3. Aggressively harvest capital losses. Selling an investment that has lost money might be hard psychologically…but it can be great for tax planning. Not only can these capital losses be used to offset potentially taxable capital gains, up to $3,000 of the losses generated can be used to offset ordinary taxable income.

What’s more, additional losses can be “carried forward” and used to offset taxable income in future years. Think of the harvesting of money-losing investments as a way to create a tax asset that you can cash in to lower a future tax bill.

If you don’t want to sell an investment that has lost money because you expect it to rebound, consider selling it anyway and replacing it with a similar investment. If you want to repurchase precisely the same investment, you’ll have to wait more than 30 days to do so, otherwise the IRS’s “wash sale rule” will prevent you from claiming the loss on your taxes.

Two points worth noting: You can harvest tax losses only by selling declined assets held in taxable accounts, not assets in tax-advantaged retirement accounts…and tax loss carryovers cannot be left to your estate or heirs, though a surviving spouse typically can use these carryovers on the couple’s final joint tax return.

4. Generate a small amount of earned income in retirement, then put that money in an IRA. As of 2020, the age limits that once prohibited people over age 70½ from making IRA contributions were eliminated. Unfortunately, most retirees still can’t take advantage—no one can contribute more to an IRA than he and/or his spouse earned during that year, and most retirees have no earned income.

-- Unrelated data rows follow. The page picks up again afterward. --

-- ==== Sys2Proof/Machine/Mem.lean ====
section
/-!
DEFINITION. Sys2Proof/Machine/Mem.lean: the named parts of the state by their numbers, device memory as each die sees it
(04 R64 to R70), stash forwarding (03 R53), the two-stage translation (21), the L2 slices' records and triggers (07 R135),
and the one way by which a write takes its place in the die order.
-/
namespace Sys2Proof.Machine

open Sys2Proof

/-! ### Parts by number -/

/-- The key of a wave. -/
def waveKey (w : WaveId) : Nat := 128 * w.conv + 16 * w.crew + w.wave
/-- The wave of a key. -/
def waveOfKey (k : Nat) : WaveId := { conv := k / 128, crew := k / 16 % 8, wave := k % 16 }
/-- The key of a wave's crew. -/
def crewKeyOf (w : WaveId) : Nat := 8 * w.conv + w.crew

namespace State

/-- A core's state (package number 64·die + 8·cluster + core, 25). -/
def core (s : State) (n : Nat) : Core := lookD s.cores n Core.reset
/-- A core's state replaced. -/
def setCore (s : State) (n : Nat) (c : Core) : State := { s with cores := ins s.cores n c }
/-- A cluster's state (8·die + cluster). -/
def cluster (s : State) (n : Nat) : Cluster := lookD s.clusters n Cluster.reset
/-- A cluster's state replaced. -/
def setCluster (s : State) (n : Nat) (c : Cluster) : State := { s with clusters := ins s.clusters n c }
/-- A slice's state (48·die + slice). -/
def slice (s : State) (n : Nat) : Slice := lookD s.slices n Slice.reset
/-- A slice's state replaced. -/
def setSlice (s : State) (n : Nat) (x : Slice) : State := { s with slices := ins s.slices n x }
/-- A function's state (0 physical, 1 to 64 virtual). -/
def fn (s : State) (n : Nat) : Fn := lookD s.fns n Fn.reset
/-- A function's state replaced. -/
def setFn (s : State) (n : Nat) (f : Fn) : State := { s with fns := ins s.fns n f }
/-- A die's state. -/
def die (s : State) (d : Nat) : Die := s.dies[d]?.getD Die.reset
/-- A die's state replaced. -/
def setDie (s : State) (d : Nat) (x : Die) : State := { s with dies := setAt s.dies d x }
/-- A wave. -/
def wave? (s : State) (w : WaveId) : Option Wave := look s.waves (waveKey w)
/-- A wave replaced. -/
def setWave (s : State) (w : WaveId) (x : Wave) : State := { s with waves := ins s.waves (waveKey w) x }
/-- A crew. -/
def crew? (s : State) (k : Nat) : Option Crew := look s.crews k
/-- A crew replaced. -/
def setCrew (s : State) (k : Nat) (c : Crew) : State := { s with crews := ins s.crews k c }
/-- A convoy. -/
def convoy? (s : State) (k : Nat) : Option Convoy := look s.convoys k
/-- A convoy replaced. -/
def setConvoy (s : State) (k : Nat) (c : Convoy) : State := { s with convoys := ins s.convoys k c }
/-- A grid. -/
def grid? (s : State) (k : Nat) : Option Grid := look s.grids k
/-- A grid replaced. -/
def setGrid (s : State) (k : Nat) (g : Grid) : State := { s with grids := ins s.grids k g }
/-- The L2 record of a line. -/
def lineDir (s : State) (line : Nat) : LineDir := lookD s.dir line LineDir.absent
/-- The L2 record of a line replaced. -/
def setLineDir (s : State) (line : Nat) (d : LineDir) : State := { s with dir := ins s.dir line d }
/-- A port. -/
def port (s : State) (n : Nat) : Port := lookD s.ports n Port.reset
/-- A port replaced. -/
def setPort (s : State) (n : Nat) (p : Port) : State := { s with ports := ins s.ports n p }
/-- An HBM stack. -/
def stack (s : State) (n : Nat) : Stack := lookD s.hbmStacks n Stack.reset
/-- An HBM stack replaced. -/
def setStack (s : State) (n : Nat) (x : Stack) : State := { s with hbmStacks := ins s.hbmStacks n x }
/-- A free value is used up. -/
def draw (s : State) : State := { s with freeCtr := s.freeCtr + 1 }
/-- The free value that stands now. -/
def free (s : State) : Nat := Config.free s.freeCtr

Consider this an additional incentive to take a part-time job or do some consulting work in retirement. Set a modest goal of earning $7,500 per year—$15,000 if married—so you can max out your annual IRA contributions. You could opt for a traditional IRA and not pay any taxes on the income in the year you earn it…or choose a Roth IRA to create a pool of savings that you can dip into five or more years down the road without generating income taxes. But if you’re collecting Social Security benefits and are under the full retirement age, watch the earnings limit—$21,240 in 2023 (with a higher limit if you reach full retirement age in 2023).

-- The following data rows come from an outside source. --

/-- 20 R346 to R349, R354. A pre-emption request starts the action that Table 20-2 chooses; a drain that lasts too long becomes a save; a
save at rest writes its images and the convoy is saved; a flush at rest drops the convoy and queues it again; either gives up its stash
lines once its copies and stores are performed, and waits for these. -/
def Sys2Proof.Ob.PreemptionSteps : Prop :=
  ∀ (s : State) (k : Nat) (cv : Convoy),
    (∀ why, s.convoy? k = some cv → cv.teardown = none → cv.st = .resident →
      let act := s.preAction k cv why
      exec (.preemptRequest k why) s = .next (s.setConvoy k
        { cv with st := act, why := why, relaunches := if act = .flushing then 0 else cv.relaunches })) ∧
    (∀ why, s.convoy? k = some cv → cv.teardown = none → cv.st = .saved → exec (.preemptRequest k why) s = .next s) ∧
    (s.convoy? k = some cv → cv.teardown = none → cv.st = .draining →
      exec (.drainTimeout k) s = .next (s.setConvoy k { cv with st := .saving })) ∧
    (∀ (s2 s3 : State) (cv3 : Convoy), atRest s k cv → cv.st = .saving → s.firstBadWord k cv = none →
      s.handlers k = [] → s.saveTouch cv.vf (cv.cluster / 8) [] = .done s2 →
      let m := s2.toMilestones k (cv.cluster / 8) cv
      m.saveLines cv.vf (cv.cluster / 8) (m.savePieces k cv []) = .done s3 → s3.convoy? k = some cv3 →
      exec (.convoySave k) s = .next (s3.nowSaved k cv3)) ∧
    (atRest s k cv → cv.st = .flushing →
      exec (.convoyFlush k) s = .next ((((s.requeue k cv).releaseEngines k cv false).leaveCluster k cv).removeConvoy k).unstall) ∧
    (∀ s1 : State, s.convoy? k = some cv → cv.teardown = none → (∀ p ∈ s.wavesOf k, p.2.copies = [] ∧ p.2.sq = []) →
      s.savePhase k = 3 → s.emptyStashes k = some s1 →
      (cv.st = .saving → exec (.convoySave k) s = .next s1) ∧ (cv.st = .flushing → exec (.convoyFlush k) s = .next s1)) ∧
    (s.convoy? k = some cv → cv.teardown = none → cv.st = .saving ∨ cv.st = .flushing →
      (∃ p ∈ s.wavesOf k, p.2.copies ≠ [] ∨ p.2.sq ≠ []) → exec (.convoySave k) s = .next s ∧ exec (.convoyFlush k) s = .next s)

/-- 20 R355, 24 R392 to R397. Frequency and rails: FREQ starts a transition unless the cluster runs there already; an empty cluster
changes its clock and its rail; the servo moves the rail by its steps inside its window; FRAIL moves the fixed rail. -/
def Sys2Proof.Ob.RailSteps : Prop :=
  ∀ (s : State) (cl : Nat),
    (∀ code : BitVec 7, let s1 := s.setCluster cl { s.cluster cl with freq := code }
      (((s.cluster cl).busy = true ∨ (s.die (cl / 8)).code code.toNat = (s.cluster cl).fnow.toNat) →
        exec (.freqWrite cl code) s = .next s1) ∧
      ((s.cluster cl).busy = false → (s.die (cl / 8)).code code.toNat ≠ (s.cluster cl).fnow.toNat →
        exec (.freqWrite cl code) s = .next (s1.startTransition cl))) ∧
    ((s.cluster cl).busy = false → exec (.transitionTimeout cl) s = .next s) ∧
    ((s.cluster cl).busy = true → s.convoys = [] → exec (.transitionTimeout cl) s = .next (s.endTransition cl)) ∧
    (∀ m r : Nat, let c := s.cluster cl
      let lo := max (voltAt false c.fnow.toNat) ((s.die (cl / 8)).rail - 70)
      let hi := (s.die (cl / 8)).rail + 20
      c.busy = false →
      (s.rlim.toNat < r → exec (.servoStep cl m r) s = .next (s.setCluster cl
        { c with vnow := BitVec.ofNat 8 (min (max (c.vnow.toNat + 4) lo) hi) })) ∧
      (r ≤ s.rlim.toNat → c.servo = true → m < s.mtgt.toNat → exec (.servoStep cl m r) s = .next (s.setCluster cl
        { c with vnow := BitVec.ofNat 8 (min (max (c.vnow.toNat - 1) lo) hi) })) ∧
      (r ≤ s.rlim.toNat → c.servo = true → 2 * s.mtgt.toNat < m → exec (.servoStep cl m r) s = .next (s.setCluster cl
        { c with vnow := BitVec.ofNat 8 (min (max (c.vnow.toNat + 1) lo) hi) }))) ∧
    (∀ d, exec (.frailWrite d true) s = .next (s.setRail d true)) ∧
    (∀ d, (((List.range 8).map fun i => 8 * d + i).all fun c => decide ((s.cluster c).freq.toNat ≤ 60) &&
        decide ((s.cluster c).fnow.toNat ≤ 60)) = true → exec (.frailWrite d false) s = .next (s.setRail d false))

/-- 24 R399 to R404. Power states and heat: a gated die stops its convoys; a die woken is powered, and then computes again; a stack enters self-refresh; a
SAVEREQ saves the convoy it names; over-power lowers the ration by four steps, from 28 on, to 4 at least. -/
def Sys2Proof.Ob.PowerSteps : Prop :=
  ∀ (s : State) (d : Nat),
    (∀ x : Die, s.die d = x → x.state = 0 →
      let s1 := (s.setDie d { x with gate := true, cmp := false, state := 1 }).preemptAll .shrink
        ((s.setDie d { x with gate := true, cmp := false, state := 1 }).convoys.filter fun p => p.2.cluster / 8 == d && p.2.placed)
      s1.finishGate d = none → exec (.gateDie d) s = .next s1) ∧
    ((s.die d).state = 1 → ∀ t, s.finishGate d = some t → exec (.gateDie d) s = .next t ∧ (t.die d).state = 2) ∧
    (((s.die d).state = 1 ∨ (s.die d).state = 2) → exec (.wakeDie d) s = .next (s.setDie d { s.die d with gate := false, state := 3 })) ∧
    ((s.die d).state = 3 → exec (.wakeDie d) s = .next ((s.setDie d { s.die d with cmp := true, state := 0 }).handTriggers false
      ((List.range 4).map fun i => 48 * d + i)).unstall ∧ exec (.gateDie d) s = .next (s.later (.gateDie d))) ∧
    ((s.die d).state = 0 → exec (.wakeDie d) s = .next s) ∧
    (∀ n, exec (.selfRefreshEntry n) s =
      .next (s.setDie (n / 2) { s.die (n / 2) with sr := (s.die (n / 2)).sr ||| (1#2 <<< (n % 2)) })) ∧
    (∀ (val : DWord) (k : Nat) (cv cv1 : Convoy) (t : State), val.toNat % 2 = 1 →
      (s.convoys.find? fun p => p.2.index == val.toNat / 2 ^ 40 && p.2.vf == val.toNat / 2 ^ 13 % 128 &&
        p.2.q == val.toNat / 2 % 64 && (p.2.st == .resident || p.2.st == .draining)) = some (k, cv) →
      s.preempt k .driver = some t → t.convoy? k = some cv1 →
      exec (.savereq val) s = .next (t.setConvoy k { cv1 with freeChoice := true })) ∧
    (∀ val : DWord, val.toNat % 2 = 0 → exec (.savereq val) s = .next s) ∧
    (∀ temps, exec (.thermalMigrationStep temps) s =
      .next (allClusters.foldl State.moveOff { s.readTemps temps with therm := (s.readTemps temps).therm + 1 })) ∧
    (∀ temps, let s1 := s.readTemps temps
      let n := max 4 ((if s1.tration = 0 then 32 else s1.tration.toNat) - 4)
      exec (.rationStep true temps) s = .next (({ s1 with allHot := true, tration := BitVec.ofNat 6 n } : State).writeRation n))

/-- 21 R365, R358, 19 R339. Invalidation, PTBR and line watches: INVCTL.GO starts the range that INVADDR names; when no outstanding
access uses it, its translations are gone; PTBR invalidates everything; a watch is armed on a DEVICE line. -/
def Sys2Proof.Ob.TranslationSteps : Prop :=
  ∀ (s : State) (vf : Nat), let f := s.fn vf
    (f.inv = none → exec (.invctlGo vf) s = .next (s.setFn vf { f with inv := some (invRange f.invaddr) })) ∧
    (f.inv ≠ none → exec (.invctlGo vf) s = .next s) ∧
    (∀ r, f.inv = some r → f.lwatch = [] →
      (s.inUse vf r = true → exec (.invalidationDone vf) s = .next s) ∧
      (s.inUse vf r = false → exec (.invalidationDone vf) s = .next (s.setFn vf { f with
        inv := none, tlb := f.tlb.filter fun t => !(decide (t.va < r.2) && decide (r.1 < t.va + 2 ^ t.psz)) }))) ∧
    (∀ val, exec (.ptbrWrite vf val) s =
      .next (s.setFn vf { f with ptbr := val &&& 0xFFFFFFFFFF001#64, inv := some (0, 2 ^ 57) })) ∧
    (∀ (n : Nat) (val : DWord) (x : Xlat), let line := val &&& 0x1FFFFFFFFFFFFC0#64
      val.getLsbD 63 = true → s.lookup vf 0 line.toNat = some x →
      (x.cls = 0 → exec (.lwatchEnable vf n val) s = .next (s.setFn vf { f with
        lwatch := ins f.lwatch n (line ||| 1#64 <<< 63), lwLine := ins f.lwLine n (s.devAddr vf x line.toNat) })) ∧
      (x.cls ≠ 0 → exec (.lwatchEnable vf n val) s = .next (s.setFn vf { f with
        lwatch := ins f.lwatch n (line ||| 1#64 <<< 62), lwLine := del f.lwLine n })))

5. “Bunch” charitable gifts and other tax deductions. If you make charitable contributions each year, consider making larger contributions once every few years—the tax benefits might be significantly greater even if the total amount you donate is exactly the same.

It’s generally possible to deduct charitable gifts only if you itemize your taxes rather than take the standard deduction…and it makes sense to itemize only if your itemized deductions exceed the standard deduction, which in 2023 is $27,700 for couples filing jointly and $13,850 for single ­filers under age 65 and not blind. If you make substantial annual charitable gifts but often end up taking the standard deduction anyway and/or you itemize but your itemized deductions are barely above the current standard deduction, then your donations are creating few if any tax benefits for you.

Better: Bundle several years of your charitable gifts into a single year—you’ll end up with substantial itemized deductions in the year of this big contribution …and you can continue to claim the standard deduction in the other years.

Warning: Don’t bunch your contributions so much that you exceed charitable contribution deduction limits. The maximum allowable deduction for charitable gifts typically is 50% of AGI, though this can vary depending on the type of gift—it increases to 60% with cash gifts, for example.

 

6. Rent out your home—but only briefly. Section 280A of the Tax Code offers taxpayers one of those rare free lunches—you don’t have to pay taxes on income generated by renting out your home as long as you don’t rent it for more than 14 days within that year. This is the Augusta Rule—it was originally created for residents of Augusta, Georgia, who rented out their homes during the annual ­Masters golf tournament. The rent charged must be reasonable for the region on the rental dates, and the property cannot be rented out for more than 14 days—exceed this limit and all rental income is taxable. Both primary residences and vacation homes can qualify.